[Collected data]

-- ==== Sys2Proof/Machine/HostLink.lean ====
section
/-!
DEFINITION. HostLink.lean: the events of 03: CXL.io, CXL.mem and CXL.cache (R39 to R41), command tables and their server (R42 to
R47), worlds (R48 to R51) and SPDM (R52, R53), and the access of a home slice (R77).
-/
namespace Sys2Proof.Machine

/-! ## Worlds (R48 to R51) -/

/-- Blocks of a class (R48). -/
def blocksOf (cls : Nat) : Nat := ([24, 16, 192, 16, 16] : List Nat).getD cls 0

/-- Is a block secure? -/
def State.blockSecure (s : State) (cls i : Nat) : Bool :=
  match cls with
  | 0 => s.world.clusters.getLsbD i
  | 1 => s.world.decoders.getLsbD i
  | 2 => Store.get false s.world.copies i
  | 3 => s.world.leagues.getLsbD i
  | _ => s.world.wports.getLsbD i

def putBit {n : Nat} (x : BitVec n) (i : Nat) (v : Bool) : BitVec n :=
  if v then x ||| BitVec.twoPow n i else x &&& ~~~(BitVec.twoPow n i)

def State.setBlock (s : State) (cls i : Nat) (v : Bool) : State :=
  let w := s.world
  { s with world := match cls with
      | 0 => { w with clusters := putBit w.clusters i v }
      | 1 => { w with decoders := putBit w.decoders i v }
      | 2 => { w with copies := Store.set false w.copies i v }
      | 3 => { w with leagues := putBit w.leagues i v }
      | _ => { w with wports := putBit w.wports i v } }

/-- Is a block running a strand or an operation (R48)? What counts as an operation of a League channel or of a Soard port the spec does
not say. The model takes a port as busy while a channel end that names it is not CLOSED, and League channel i as busy while a rank
moves out or in over fabric channel i modulo 16 (DESIGN CHOICE, log 64). -/
def State.blockBusy (s : State) (cls i : Nat) : Bool :=
  match cls with
  | 0 => (s.c.live && s.c.cluster = i) || s.ctxs.any fun e => e.2.live && e.2.cluster = i
  | 1 => !(s.decQ (BitVec.ofNat 4 i)).isEmpty
  | 2 => s.copies.any fun c => c.core = i
  | 3 => s.ranks.any fun e => (e.2.st = .outgoing || e.2.st = .incoming) && match e.2.league with
      | some l => l.chan.toNat % 16 = i
      | none => false
  | _ => s.fab.chans.any fun e => e.2.st ≠ .closed && e.2.cports.getLsbD i

/-- A block takes a world and is zeroed (R48, R51); the answer says whether it was busy, and then nothing changes. -/
def State.setBlockWorld (s : State) (cls i : Nat) (v : Bool) : Bool × State :=
  if s.blockBusy cls i then (true, s)
  else
    let s := s.setBlock cls i v
    (false, if cls = 0 then s.dueNow (.bufferZeroingEnd (.csLines i 0 131071)) else s)

/-- Is a region within the backed ranges (R50)? -/
def State.regionBacked (s : State) (i : Nat) : Bool := decide (i < 262144 + 512 * s.tierGiB)

/-- The first byte of a region (R50). -/
def regionBase (i : Nat) : Nat := if i < 262144 then 2 ^ 21 * i else 0x10000000000 + 2 ^ 21 * (i - 262144)

/-- A region takes a world (R50): its bit in the bitmap is written as one write event, and a region that changes world is zeroed. -/
def State.setRegionWorld (s : State) (i : Nat) (v : Bool) : State :=
  let b := s.world.mapBase.toNat / 65536 * 65536
  let was := (s.byte (b + i / 8)).getLsbD (i % 8)
  let s := s.writeNow (b + i / 8) [putBit (s.byte (b + i / 8)) (i % 8) v]
  if was = v then s else s.dueNow (.bufferZeroingEnd (.region (regionBase i) (regionBase i + 2 ^ 21)))

/-- The lines that a change of a region's world writes: its bit's, and the region's own, for its zeroing (R50, R51). -/
def State.regionLines (s : State) (i : Nat) : List Nat :=
  lineOf (s.world.mapBase.toNat / 65536 * 65536 + i / 8) :: s.heldIn (regionBase i) (2 ^ 21)

/-- A write of WORLD_BLK by the secure supervisor (R48). The spec does not say what a write does whose CLASS and INDEX name no block:
the model keeps CLASS and INDEX, changes no world, and leaves CTX_STATUS (DESIGN CHOICE, log 64). -/
def execWorldBlkWrite (val : DWord) (s : State) : Out :=
  let cls := (val.extractLsb' 56 8).toNat
  let i := (val.extractLsb' 48 8).toNat
  let s := { s with world := { s.world with blk := val &&& 0xFFFF000000000000 } }
  if blocksOf cls ≤ i then .next s
  else
    let (busy, s) := s.setBlockWorld cls i (val.getLsbD 0)
    .next (s.modSeq s.c.seq fun q => { q with status := if busy then 1 else 0 })

/-- A write of WORLD_REGION by the secure supervisor (R50): the change applies from the next cycle on. -/
def execWorldRegionWrite (val : DWord) (s : State) : Out :=
  let i := (val.extractLsb' 0 21).toNat
  if val.extractLsb' 21 42 ≠ 0 || s.world.mapBase = 0 || !s.regionBacked i then s.illegal
  else if !(s.heldLines (s.regionLines i)).isEmpty then .next { s.snoop (s.regionLines i) [] with stall := some .freeze }
  else .next ({ s with world := { s.world with changes := s.world.changes ++ [(i, val.getLsbD 63)] } }.modSeq s.c.seq fun q =>
    { q with status := 0 })

/-- The changes of worlds that the cycle before has asked for apply (R50). -/
def State.regionsDue (s : State) : State :=
  s.world.changes.foldl (fun s x => s.setRegionWorld x.1 x.2) { s with world := { s.world with changes := [] } }

/-- A write of WORLD_MAP_BASE by the secure supervisor (R50): the checks of R49 read the bitmap where it then stands. -/
def execWorldMapBaseWrite (val : DWord) (s : State) : Out :=
  .next { s with world := { s.world with mapBase := val.extractLsb' 16 36 ++ (0 : BitVec 16) } }

/-- SET_WORLD (R45, R48, R50). The spec gives no STATUS for a block index beyond its class, for a region that is not backed, for BASE 0,
or for a world above 1: they are BAD_ARG (DESIGN CHOICE, log 31). -/
def execSetWorld (r : CmdRec) (s : State) : Out :=
  let t := r.table.toNat
  let cls := r.a0.toNat
  let i := r.a1.toNat
  let v := r.a2 = 1
  if !(s.cmdt t).secure then .next (s.recDone t 3 0)
  else if decide (5 < cls) || decide (1 < r.a2.toNat) then .next (s.recDone t 2 0)
  else if cls = 5 then
    if s.world.mapBase = 0 || decide (2 ^ 21 ≤ i) || !s.regionBacked i then .next (s.recDone t 2 0)
    else s.unheld (s.regionLines i) (.setWorld r) fun s => .next ((s.setRegionWorld i v).recDone t 0 0)
  else if blocksOf cls ≤ i then .next (s.recDone t 2 0)
  else
    let (busy, s) := s.setBlockWorld cls i v
    .next (s.recDone t (if busy then 4 else 0) 0)

/-- The zeroing of a buffer for its new owner ends (R51). -/
def execBufferZeroingEnd (b : ZBuf) (s : State) : Out :=
  match b with
  | .window key => .next (s.modCtx key fun c => { c with
      v := [], bad := c.bad.filter fun e => e.1 < 128, tw := c.tw.filter fun e => e.1 < 128 })
  | .bank core slot k =>
    match s.ranks.find? fun e => e.2.placed && e.2.slot = slot && e.2.domain.contains (core / 8) with
    | some (rank, _) => .next (s.setEngine core rank ((s.engine core rank).zeroBanks (BitVec.twoPow 8 k.toNat)))
    | none => .next s
  | .csLines cluster lo hi =>
    let hi := min hi 131071
    .next (if hi < lo then s else s.blank (csBaseLoc cluster + 128 * lo) (128 * (hi + 1 - lo)))
  | .region lo hi => s.unheld (s.heldIn lo (hi - lo)) (.bufferZeroingEnd b) fun s =>
      .next (if isDev hi && decide (lo < hi) then s.zero lo (hi - lo) else s)

/-! ## Command tables (R42 to R47) -/

/-- Execute of R46: the effect of the record at a location; a record that goes on sets its STATUS later. -/
def State.executeRecord (s : State) (t loc : Nat) : State :=
  let r := s.cmdRecord t loc
  let run (o : Out) : State := match o with
    | .next s => s
    | _ => s
  match s.num (loc + 4) 2 with
  | 1 => s.loadRank r
  | 2 => run (execStartRank r s)
  | 3 => run (execParkRank r s)
  | 4 => run (execRecallRank r s)
  | 5 => run (execMigrateRank r s)
  | 6 => run (execEndRank r s)
  | 7 => run (execSetChannel r s)
  | 8 => run (execSetWorld r s)
  | _ => s.recDone t 1 0

/-- One turn of the loop of R46: the header line is read and checked, or the next record executed, or a line waited on. -/
def State.serve (s : State) (t : Nat) : State :=
  let c := s.cmdt t
  let a := c.addr
  let sleep (s : State) (l : Nat) (v : BitVec 48) : State := s.setCmdt t { s.cmdt t with waits := some (l, v) }
  match c.batch with
  | none =>
    let s := s.flush [lineOf a]
    let prod : Word := BitVec.ofNat 32 (s.num (a + 8) 4)
    let log2 := s.num (a + 6) 1
    if s.num a 4 ≠ 0x54434A56 then s.stopTable t 1
    else if s.num (a + 4) 2 ≠ 1 || decide (log2 < 4 ∨ 12 < log2) then s.stopTable t 2
    else if s.secureRegion a != c.secure then s.stopTable t 4
    else if 2 ^ log2 < (prod - c.cons).toNat then s.stopTable t 3
    else s.setCmdt t { c with batch := some (prod, s.version (lineOf a)), waits := none }
  | some (prod, ver) =>
    if c.cons = prod then sleep (s.setCmdt t { c with batch := none }) (lineOf a) ver
    else
      let loc := s.recordLoc c c.cons.toNat
      let s := s.flush [lineOf loc]
      if s.num loc 4 ≠ c.cons.toNat then sleep s (lineOf loc) (s.version (lineOf loc))
      else (s.setCmdt t { c with busy := true, rcd := loc, home := c.addr, waits := none }).executeRecord t loc

/-- Has a table something to do: it is serving, between records, and waits on no line that stands still? -/
def State.serveDue (s : State) (t : Nat) : Bool :=
  let c := s.cmdt t
  c.state = 1 && !c.busy && match c.waits with
    | some (l, v) => s.version l ≠ v
    | none => true

/-- EN is written from 0 to 1 (R46): the table starts afresh, after the record that is still being executed, if any. -/
def State.cmdtEnable (s : State) (t : Nat) : State :=
  let c := s.cmdt t
  if c.en then s
  else if c.busy then s.setCmdt t { c with en := true, again := true }
  else s.cmdtStart t

def execCmdtEnable (t : BitVec 2) (s : State) : Out := .next (s.cmdtEnable t.toNat)

/-- EN is written to 0 (R46): the record in execution is finished first, then STATE := idle; a stopped table keeps its STATE. -/
def State.cmdtDisable (s : State) (t : Nat) : State :=
  let c := s.cmdt t
  let s := s.setCmdt t { c with en := false }
  if c.state = 1 && !c.busy then s.writeState t 0 none else s

def execCmdtDisable (t : BitVec 2) (s : State) : Out := .next (s.cmdtDisable t.toNat)

/-! ## CXL.io (R39, R42, R18) -/

/-- BOOT_STAT (R19). -/
def State.bootStat (s : State) : Word :=
  BitVec.ofNat 32 (256 * s.pwr.pass.toNat + 16 * s.pwr.err.toNat + s.pwr.phase)

/-- A descriptor as it reads (R42). -/
def Cmdt.word (c : Cmdt) : DWord :=
  BitVec.ofNat 64 (4096 * c.base.toNat + (if c.secure then 4 else 0) + (if c.en then 1 else 0))

/-- A DVSEC register as it reads (R42). The spec gives no size of an access: the model's accesses are of 64 bits at a register's own
offset; a read at another offset reads zero, and a write there is dropped (DESIGN CHOICE, log 75). -/
def State.dvsec (s : State) (off : Nat) : DWord :=
  if off = 0x40 then s.bootStat.setWidth 64
  else if 0x48 ≤ off ∧ off < 0x68 ∧ off % 8 = 0 then (s.cmdt ((off - 0x48) / 8)).word
  else if off = 0x68 then s.host.cmdtErr.setWidth 64
  else 0

/-- Does an access count as secure: the IDE stream it arrives on has keys that were set in a session with the secure supervisor (R49)?
Stream 0 is the one of CXL.cachemem; 1 to 4 are the selective streams of CXL.io (R39). -/
def State.ideSecure (s : State) (io : Bool) (stream : Option (BitVec 3)) : Bool :=
  match stream with
  | some k => (if io then decide (1 ≤ k.toNat ∧ k.toNat ≤ 4) else k = 0) && Store.get false s.host.ide k.toNat
  | none => false

/-- A write of CMDT_t (R42): SECURE only from a secure IDE stream; while EN is 1 a write that changes BASE or SECURE is ignored. -/
def State.cmdtWrite (s : State) (t : Nat) (val : DWord) (secureStream : Bool) : State :=
  let c := s.cmdt t
  let base := val.extractLsb' 12 40
  let secure := if secureStream then val.getLsbD 2 else c.secure
  if c.en && (base ≠ c.base || secure != c.secure) then s
  else
    let s := s.setCmdt t { c with base, secure }
    if val.getLsbD 0 then s.cmdtEnable t else s.cmdtDisable t

/-- A CXL.io request (R39, R42): no answer without the link; BOOT_STAT alone in phase 0xF (R18); configuration requests get retry
status until phase 8 (R17). That what R18 does not accept in phase 0xF gets Unsupported Request is the model's choice (DESIGN CHOICE,
log 72). -/
def execCxlIoRequest (r : CxlIo) (s : State) : Out :=
  let ph := s.pwr.phase
  if !s.pwr.link then .next s
  else match r with
    | .other => .next (s.send .cxlUr)
    | .dvsecRead off =>
      if ph = 15 then .next (s.send (if off = 0x40 then .cxlCfg (s.dvsec 0x40) else .cxlUr))
      else if ph ≠ 8 then .next (s.send .cxlRetry)
      else .next (s.send (.cxlCfg (s.dvsec off.toNat)))
    | .dvsecWrite off val stream =>
      if ph = 15 then .next (s.send .cxlUr)
      else if ph ≠ 8 then .next (s.send .cxlRetry)
      else if 0x48 ≤ off.toNat ∧ off.toNat < 0x68 ∧ off.toNat % 8 = 0 then
        .next (s.cmdtWrite ((off.toNat - 0x48) / 8) val (s.ideSecure true stream))
      else .next s
    | .cfgRead off =>
      .next (s.send (if ph = 15 then .cxlUr else if ph ≠ 8 then .cxlRetry else .cxlCfg (Config.cfgSpace off)))
    | .cfgWrite .. => if ph = 15 then .next (s.send .cxlUr) else if ph ≠ 8 then .next (s.send .cxlRetry) else .next s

## WHAT YOU ARE ASKED TO DO
Collect every line from the records above that contains the word "sleep".

## ANSWER TO THIS PROBLEM
  let sleep (s : State) (l : Nat) (v : BitVec 48) : State := s.setCmdt t { s.cmdt t with waits := some (l, v) }
    if c.cons = prod then sleep (s.setCmdt t { c with batch := none }) (lineOf a) ver
      if s.num loc 4 ≠ c.cons.toNat then sleep s (lineOf loc) (s.version (lineOf loc))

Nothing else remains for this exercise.